The Edge of Seventeen, Nov. 18
Hailee Steinfeld is poised to join a long list of memorable high-school movie misfits in The Edge of Seventeen. The Oscar-nominated actress plays the miserable Nadine, whose best friend, nightmare of nightmares, hooks up with her brother, and whose closest confidante is the sarcastic teacher, played by Woody Harrelson, whose lunch breaks she regularly crashes. Nadine’s problems may be colored by the times in which she lives—handwritten love letters never seem to accidentally send themselves in the way of a pesky text message—but her story should resonate with anyone who’s ever wanted to crawl into a hole rather than show up for first period.
Manchester by the Sea, Nov. 18
When it premiered at Sundance in January, Manchester by the Sea had audiences gushing about its awards-season prospects and Amazon shelling out $10 million in a historic deal. Ten months later, as its theatrical debut approaches, excitement remains high, though the story filmmaker Kenneth Lonergan delivers is less exciting than exceptionally sad. Casey Affleck stars as Lee Chandler, a maintenance man called upon to return to his coastal Massachusetts hometown after his brother dies and leaves Lee’s nephew under his uncle’s guardianship. With Michelle Williams and newcomer Lucas Hedges rounding out the cast, as Lee’s ex-wife and nephew, respectively, it’s one of this season’s dramas not to be missed.
Rules Don’t Apply, Nov. 23
Warren Beatty spent nearly four decades stewing over a Howard Hughes movie, and although the aviator-entrepreneur-movie-magnate (played by Beatty) features prominently in Rules Don’t Apply, the movie is not, the filmmaker insists, a biopic. Instead, it’s a love story about two young Hollywood transplants under Hughes’ employ: Marla Mabrey (Lily Collins), a prudish pageant queen with a watchful mother and a knack for songwriting, and Frank Forbes (Alden Ehrenreich), a driver for Hughes’ contracted starlets with entrepreneurial aspirations of his own.
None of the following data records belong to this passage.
-- ==== Sys2Proof/Machine/Flags.lean ====
section
/-! DEFINITION. Number formats (R99 to R110), the Hare (R215, R216), rounding (R111, R112) and conversion into a format
with the flags it sets (R113). -/

namespace Sys2Proof.Machine

/-! ## The Hare (R215, R216) -/

def hareRound (i : Nat) : Word × Nat :=
  [(0x5A8371C4#32, 9), (0x2F9E0B67#32, 14), (0xC14D3A92#32, 6), (0x78B2E5D1#32, 21), (0x0E669F3B#32, 11),
    (0xB3D84A05#32, 3)].getD i (0, 0)

/-- The four state words after rounds i to i + n − 1 (R215). -/
def hareRounds (key : Dword) : Nat → Nat → Word × Word × Word × Word → Word × Word × Word × Word
  | 0, _, s => s
  | n + 1, i, (s0, s1, s2, s3) =>
    let (rc, rot) := hareRound i
    let a := s0 * 0xB7E43D59#32
    let b := s2 * 0xD62FA8C3#32
    let k0 := key.extractLsb' 0 32 ^^^ rc
    let k1 := key.extractLsb' 32 32 + rc
    let t1 := s1 ^^^ a.rotateLeft rot ^^^ k0
    let t3 := s3 + b.rotateLeft rot + k1
    hareRounds key n (i + 1) (t1, b, t3, a)

/-- Word `which` of Hare(key, stream, counter) (R215). -/
def hare (key : Dword) (stream : Word) (counter : Dword) (which : BitVec 2) : Word :=
  let (s0, s1, s2, s3) :=
    hareRounds key 6 0 (counter.extractLsb' 0 32, counter.extractLsb' 32 32, stream, 0x6C3F1E95#32)
  match which with
  | 0#2 => s0
  | 1#2 => s1
  | 2#2 => s2
  | 3#2 => s3

/-! ## Formats (R99, R104, R106) -/

/-- The element formats. -/
inductive Format where
  | fp32 | bf16 | fp16 | e4m3 | e5m2 | e2m1 | int8 | int4 | int32
  deriving DecidableEq, Repr

/-- An FMT4 code (R28). -/
def formatOf4 (f : BitVec 4) : Format :=
  match f with
  | 0#4 => .fp32
  | 1#4 => .bf16
  | 2#4 => .fp16
  | 3#4 => .e4m3
  | 4#4 => .e5m2
  | 5#4 => .e2m1
  | 6#4 => .int8
  | 7#4 => .int4
  | _ => .int32

/-- A cell's format code (R99); plain, LAT8 and the bitmap-packed codes are not among the single-element formats. -/
def formatOfCell (f : Byte) : Option Format :=
  match f with
  | 0x10#8 => some .fp32
  | 0x11#8 => some .bf16
  | 0x12#8 => some .fp16
  | 0x13#8 => some .int32
  | 0x20#8 => some .e4m3
  | 0x21#8 => some .e5m2
  | 0x22#8 => some .int8
  | 0x30#8 => some .e2m1
  | 0x31#8 => some .int4
  | _ => none

/-- The cell code of a format (R99). -/
def Format.cell : Format → Byte
  | .fp32 => 0x10
  | .bf16 => 0x11
  | .fp16 => 0x12
  | .int32 => 0x13
  | .e4m3 => 0x20
  | .e5m2 => 0x21
  | .int8 => 0x22
  | .e2m1 => 0x30
  | .int4 => 0x31

/-- The width of an element in bits. -/
def Format.width : Format → Nat
  | .fp32 => 32
  | .int32 => 32
  | .bf16 => 16
  | .fp16 => 16
  | .e4m3 => 8
  | .e5m2 => 8
  | .int8 => 8
  | .e2m1 => 4
  | .int4 => 4

def Format.isInt : Format → Bool
  | .int8 => true
  | .int4 => true
  | .int32 => true
  | _ => false

/-- The mantissa width and the bias (R104). -/
def Format.mant : Format → Nat
  | .fp32 => 23
  | .bf16 => 7
  | .fp16 => 10
  | .e5m2 => 2
  | .e4m3 => 3
  | .e2m1 => 1
  | _ => 0
def Format.bias : Format → Nat
  | .fp32 => 127
  | .bf16 => 127
  | .fp16 => 15
  | .e5m2 => 15
  | .e4m3 => 7
  | .e2m1 => 1
  | _ => 0
/-- The encoding of the largest finite value (R104). -/
def Format.maxCode : Format → Nat
  | .fp32 => 0x7F7FFFFF
  | .bf16 => 0x7F7F
  | .fp16 => 0x7BFF
  | .e5m2 => 0x7B
  | .e4m3 => 0x7E
  | .e2m1 => 0x7
  | _ => 0
/-- The canonical NaN (R105); E2M1 and the integers have none. -/
def Format.nan : Format → Nat
  | .fp32 => 0x7FC00000
  | .bf16 => 0x7FC0
  | .fp16 => 0x7E00
  | .e5m2 => 0x7E
  | .e4m3 => 0x7F
  | _ => 0
/-- The encoding of +∞, where the format has infinities (R105). -/
def Format.infinity : Format → Option Nat
  | .fp32 => some 0x7F800000
  | .bf16 => some 0x7F80
  | .fp16 => some 0x7C00
  | .e5m2 => some 0x7C
  | _ => none

/-! ## Values -/

/-- A value: NaN, an infinity, or (−1)^neg · num · 2^exp; a zero keeps its sign (R103). -/
inductive Value where
  | nan
  | inf (neg : Bool)
  | fin (neg : Bool) (num : Nat) (exp : Int)
  deriving DecidableEq, Repr

def Value.zero (neg : Bool) : Value := .fin neg 0 0

/-- The value of an element's bits (R104, R106). -/
def decodeElement (f : Format) (bits : Nat) : Value :=
  if f.isInt then
    let w := f.width
    if bits < 2 ^ (w - 1) then .fin false bits 0 else .fin true (2 ^ w - bits) 0
  else
    let m := f.mant
    let neg := decide (2 ^ (f.width - 1) ≤ bits)
    let code := bits % 2 ^ (f.width - 1)
    if f.infinity = some code then .inf neg
    else if f.maxCode < code then .nan
    else
      let e := code / 2 ^ m
      let man := code % 2 ^ m
      if e = 0 then .fin neg man (1 - (f.bias : Int) - m)
      else .fin neg (2 ^ m + man) ((e : Int) - f.bias - m)

/-- An element times its cell's scale (R102, R103). -/
def scaled (scale : Byte) (v : Value) : Value :=
  if scale = 0xFF then .nan
  else match v with
    | .fin neg n e => if n = 0 then .zero neg else .fin neg n (e + scale.toNat - 127)
    | w => w

/-! ## Rounding (R111, R112) -/

/-- Rounding modes, coded as in R28. -/
inductive Rounding where
  | rne | rtz | rdn | rup
  /-- the word drawn (R112) -/
  | sr (word : Word)
  deriving DecidableEq, Repr

/-- Bits of a number. -/
def bitLength (n : Nat) : Nat := if n = 0 then 0 else n.log2 + 1

/-- Whether the magnitude (lo + f), with f = (rem + sticky)/2^s strictly between 0 and 1, rounds to lo + 1. A sticky
remainder stands for an unknown amount below one unit of rem. -/
def roundsUp (mode : Rounding) (neg : Bool) (lo rem s : Nat) (sticky : Bool) : Bool :=
  match mode with
  | .rne => decide (2 ^ s < 2 * rem) || (decide (2 * rem = 2 ^ s) && (sticky || decide (lo % 2 = 1)))
  | .rtz => false
  | .rdn => neg
  | .rup => !neg
  | .sr w =>
    let q := rem * 2 ^ 32
    if neg then
      let ceil := if sticky then q / 2 ^ s + 1 else (q + 2 ^ s - 1) / 2 ^ s
      !decide (w.toNat < 2 ^ 32 - ceil)
    else decide (w.toNat < q / 2 ^ s)

/-- A magnitude num·2^exp, or one strictly between num·2^exp and (num + 1)·2^exp where sticky, rounded to a multiple of
2^unit: the multiple, and whether it is inexact. -/
def roundTo (mode : Rounding) (neg : Bool) (num : Nat) (exp : Int) (sticky : Bool) (unit : Int) : Nat × Bool :=
  if unit ≤ exp && !sticky then (num * 2 ^ (exp - unit).toNat, false)
  else
    let s := (unit - exp).toNat
    let lo := num / 2 ^ s
    let rem := num % 2 ^ s
    if rem = 0 && !sticky then (lo, false)
    else (if roundsUp mode neg lo rem s sticky then lo + 1 else lo, true)

/-- An element's bits from its sign and the code of its magnitude. -/
def signed (f : Format) (neg : Bool) (code : Nat) : Nat := if neg then code + 2 ^ (f.width - 1) else code

/-- What a conversion gives: the element's bits and its flags. -/
structure Converted where
  bits : Nat
  flags : Word
  deriving DecidableEq, Repr

/-- A finite magnitude into a floating-point format (R113). ftz is FPCTL.FTZ where the instruction applies it (R201). -/
def convertFinite (f : Format) (mode : Rounding) (sat ftz : Bool) (neg : Bool) (num : Nat) (exp : Int) (sticky : Bool) :
    Converted :=
  if num = 0 && !sticky then ⟨signed f neg 0, 0⟩
  else
    let e := exp + bitLength num - 1
    let emin : Int := 1 - f.bias
    let unit := max e emin - f.mant
    let (q, inexact) := roundTo mode neg num exp sticky unit
    let code := (unit - (emin - f.mant)).toNat * 2 ^ f.mant + q
    if f.maxCode < code then
      let fl := flagOverflow ||| flagInexact
      if sat || f = .e2m1 then ⟨signed f neg f.maxCode, fl⟩
      else match f.infinity with
        | some c => ⟨signed f neg c, fl⟩
        | none => ⟨f.nan, fl⟩
    else if ftz && code ≠ 0 && decide (code < 2 ^ f.mant) then ⟨signed f neg 0, flagUnderflow ||| flagInexact⟩
    else
      ⟨signed f neg code, if inexact then (if e < emin then flagInexact ||| flagUnderflow else flagInexact) else 0⟩

/-- A finite magnitude into an integer format (R113). -/
def convertInt (f : Format) (mode : Rounding) (neg : Bool) (num : Nat) (exp : Int) (sticky : Bool) : Converted :=
  let (q, inexact) := roundTo mode neg num exp sticky 0
  let half := 2 ^ (f.width - 1)
  if !neg && decide (half ≤ q) then ⟨half - 1, flagInvalid⟩
  else if neg && decide (half < q) then ⟨half, flagInvalid⟩
  else ⟨if neg && q ≠ 0 then 2 ^ f.width - q else q, if inexact then flagInexact else 0⟩

/-- Conversion of a value into a format (R113). -/
def cvt (v : Value) (f : Format) (mode : Rounding) (sat ftz : Bool) : Converted :=
  match v with
  | .nan => if f.isInt || f = .e2m1 then ⟨0, flagInvalid⟩ else ⟨f.nan, 0⟩
  | .inf neg =>
    if f.isInt then ⟨if neg then 2 ^ (f.width - 1) else 2 ^ (f.width - 1) - 1, flagInvalid⟩
    else match f.infinity, sat with
      | some c, false => ⟨signed f neg c, 0⟩
      | _, _ =>
        let fl := flagOverflow ||| flagInexact
        if f = .e4m3 && !sat then ⟨f.nan, fl⟩ else ⟨signed f neg f.maxCode, fl⟩
  | .fin neg num exp =>
    if f.isInt then convertInt f mode neg num exp false else convertFinite f mode sat ftz neg num exp false

/-- The word of stochastic rounding for a target format and a counter (R112). -/
def srWord (seed : Dword) (f : Format) (ctr : Dword) : Word := hare seed (f.cell.setWidth 32) ctr 0

/-- A rounding mode from its code, with the seed and the counter of a stochastic draw (R28, R112). -/
def roundingOf (rm : BitVec 3) (seed : Dword) (f : Format) (ctr : Dword) : Rounding :=
  match rm with
  | 1#3 => .rtz
  | 2#3 => .rdn
  | 3#3 => .rup
  | 4#3 => .sr (srWord seed f ctr)
  | _ => .rne

/-- The counter of an element written to memory: its byte address as a global address of this module, doubled, plus 1
for a high nibble (R112). -/
def srMemoryCounter (loc : Nat) (hiNibble : Bool) : Dword :=
  BitVec.ofNat 64 (2 * (0xFFF * 2 ^ 52 + loc) + (if hiNibble then 1 else 0))

/-! ## Exact arithmetic on values (R204) -/

/-- The sign of an exact zero sum of operands of opposite sign (R204). -/
def zeroSign (mode : Rounding) : Bool := decide (mode = .rdn)

/-- The exact sum of two finite values. -/
def addFinite (mode : Rounding) (n1 : Bool) (a : Nat) (ea : Int) (n2 : Bool) (b : Nat) (eb : Int) : Value :=
  if a = 0 && b = 0 then .zero (if n1 = n2 then n1 else zeroSign mode)
  else if a = 0 then .fin n2 b eb
  else if b = 0 then .fin n1 a ea
  else
    let e := min ea eb
    let x := a * 2 ^ (ea - e).toNat
    let y := b * 2 ^ (eb - e).toNat
    if n1 = n2 then .fin n1 (x + y) e
    else if x = y then .zero (zeroSign mode)
    else if x < y then .fin n2 (y - x) e
    else .fin n1 (x - y) e

/-- A sum, and whether it is an invalid operation. -/
def addValues (mode : Rounding) (x y : Value) : Value × Bool :=
  match x, y with
  | .nan, _ => (.nan, false)
  | _, .nan => (.nan, false)
  | .inf a, .inf b => if a = b then (.inf a, false) else (.nan, true)
  | .inf a, _ => (.inf a, false)
  | _, .inf b => (.inf b, false)
  | .fin n1 a ea, .fin n2 b eb => (addFinite mode n1 a ea n2 b eb, false)

/-- A product, and whether it is an invalid operation. -/
def mulValues (x y : Value) : Value × Bool :=
  match x, y with
  | .nan, _ => (.nan, false)
  | _, .nan => (.nan, false)
  | .inf a, .inf b => (.inf (a != b), false)
  | .inf a, .fin n b _ => if b = 0 then (.nan, true) else (.inf (a != n), false)
  | .fin n b _, .inf a => if b = 0 then (.nan, true) else (.inf (a != n), false)
  | .fin n1 a ea, .fin n2 b eb =>
    if a = 0 || b = 0 then (.zero (n1 != n2), false) else (.fin (n1 != n2) (a * b) (ea + eb), false)

def Value.negate : Value → Value
  | .nan => .nan
  | .inf n => .inf (!n)
  | .fin n a e => .fin (!n) a e

/-- A value is less than another; false where either is NaN (R206). -/
def Value.lt (x y : Value) : Bool :=
  match x, y with
  | .nan, _ => false
  | _, .nan => false
  | .inf a, .inf b => a && !b
  | .inf a, _ => a
  | _, .inf b => !b
  | .fin n1 a ea, .fin n2 b eb =>
    let e := min ea eb
    let x : Int := (a * 2 ^ (ea - e).toNat : Nat)
    let y : Int := (b * 2 ^ (eb - e).toNat : Nat)
    decide ((if n1 then -x else x) < (if n2 then -y else y))
/-- Two values are equal; −0 equals +0 (R206). -/
def Value.eq (x y : Value) : Bool :=
  decide (x ≠ .nan) && decide (y ≠ .nan) && !x.lt y && !y.lt x

/-! ## Cells (R95 to R103, R107 to R110) -/

/-- The elements of a format in a cell: their number (R99). -/
def Format.count (f : Format) : Nat :=
  match f.width with
  | 32 => 15
  | 16 => 31
  | 8 => 62
  | _ => 124

/-- The bits of element i of a cell (R99). -/
def cellElement (f : Format) (cell : List Byte) (i : Nat) : Nat :=
  match f.width with
  | 32 => fieldAt cell (4 + 4 * i) 4
  | 16 => fieldAt cell (2 + 2 * i) 2
  | 8 => fieldAt cell (2 + i) 1
  | _ => fieldAt cell (2 + i / 2) 1 / (if i % 2 = 0 then 1 else 16) % 16

/-- The value of element i of a described cell (R103). -/
def cellValue (f : Format) (cell : List Byte) (i : Nat) : Value :=
  scaled (byteAt cell 1) (decodeElement f (cellElement f cell i))

/-- The bitmap of a bitmap-packed cell (R107, R108). -/
def cellBitmap (cell : List Byte) : Word := BitVec.ofNat 32 (fieldAt cell 2 4)

/-- Bits of a bitmap below position p. -/
def bitsBelow (b : Word) (p : Nat) : Nat := popcount b p

/-- Logical element p of a BM16 cell (R107). -/
def bm16Value (cell : List Byte) (p : Nat) : Value :=
  let b := cellBitmap cell
  if b.getLsbD p then scaled (byteAt cell 1) (decodeElement .fp16 (fieldAt cell (6 + 2 * bitsBelow b p) 2))
  else scaled (byteAt cell 1) (.zero false)

/-- Logical element p of a BM8 cell (R108). -/
def bm8Value (cell : List Byte) (p : Nat) : Value :=
  let b := cellBitmap cell
  if b.getLsbD (p / 2) then
    scaled (byteAt cell 1) (decodeElement .e4m3 (fieldAt cell (6 + 2 * bitsBelow b (p / 2) + p % 2) 1))
  else scaled (byteAt cell 1) (.zero false)

/-- Weight k of a lattice code against a codebook (R109, R110): magnitudes in halves. -/
def latWeight (codebook : List Byte) (code : Half) (k : Nat) : Value :=
  let root := BitVec.ofNat 32 (fieldAt codebook (4 * (code.extractLsb' 8 8).toNat) 4)
  let a := 2 * (root.extractLsb' (4 * k) 4).toNat + (code.extractLsb' 0 1).toNat
  let neg := if k < 7 then code.getLsbD (k + 1) else decide (popcount (code.extractLsb' 1 7) 7 % 2 = 1)
  if a = 0 then .zero false else .fin neg a (-1)

/-- Weight i of a LAT8 cell (R110). -/
def latValue (codebook : List Byte) (cell : List Byte) (i : Nat) : Value :=
  scaled (byteAt cell 1) (latWeight codebook (BitVec.ofNat 16 (fieldAt cell (2 + 2 * (i / 8)) 2)) (i % 8))

/-- A bitmap-packed cell breaks its population limit (R107, R108). -/
def overPacked (cell : List Byte) : Bool := decide (29 < popcount (cellBitmap cell) 32)

end Sys2Proof.Machine
end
It’s a condemnation of the stringent sexual mores of 1950s Hollywood, a glimpse into the life of an increasingly reclusive Hughes and purveyor of one of the sweetest original love songs in recent movie memory.
Moana, Nov. 23
To create the newest Disney heroine, veteran directors John Musker and Ron Clements (The Little Mermaid, Aladdin) traveled to Tahiti, Samoa and Fiji and studied ancient pan-Pacific folklore. The result: Disney’s first Polynesian heroine, who is decidedly unique from princesses past. She rejects the title of “princess” outright, has a body type that won’t blow over with a strong ocean gale and has no discernible love interest in the film. Her journey, refreshingly, is one of self-discovery, and she completes it with the reluctant aid of a demigod named Maui (Dwayne Johnson), who plays the mansplaining foil, and later friend, to newcomer Auli’i Cravalho’s Moana.
Allied, Nov. 23
Brad Pitt and Marion Cotillard have teamed up with director Robert Zemeckis (Forrest Gump, Cast Away, Back to the Future) for this romantic thriller about two World War II spies who fall in love in Casablanca in 1942. The trailer has already drawn half-joking comparisons to an earlier Pitt film, Mr. and Mrs. Smith, only this time with more Nazis and less seduction-by-tango. The movie has the prestige factor to launch with a healthy Thanksgiving opening and sail smoothly into awards season, if in fact its sum is as least as remarkable as its parts.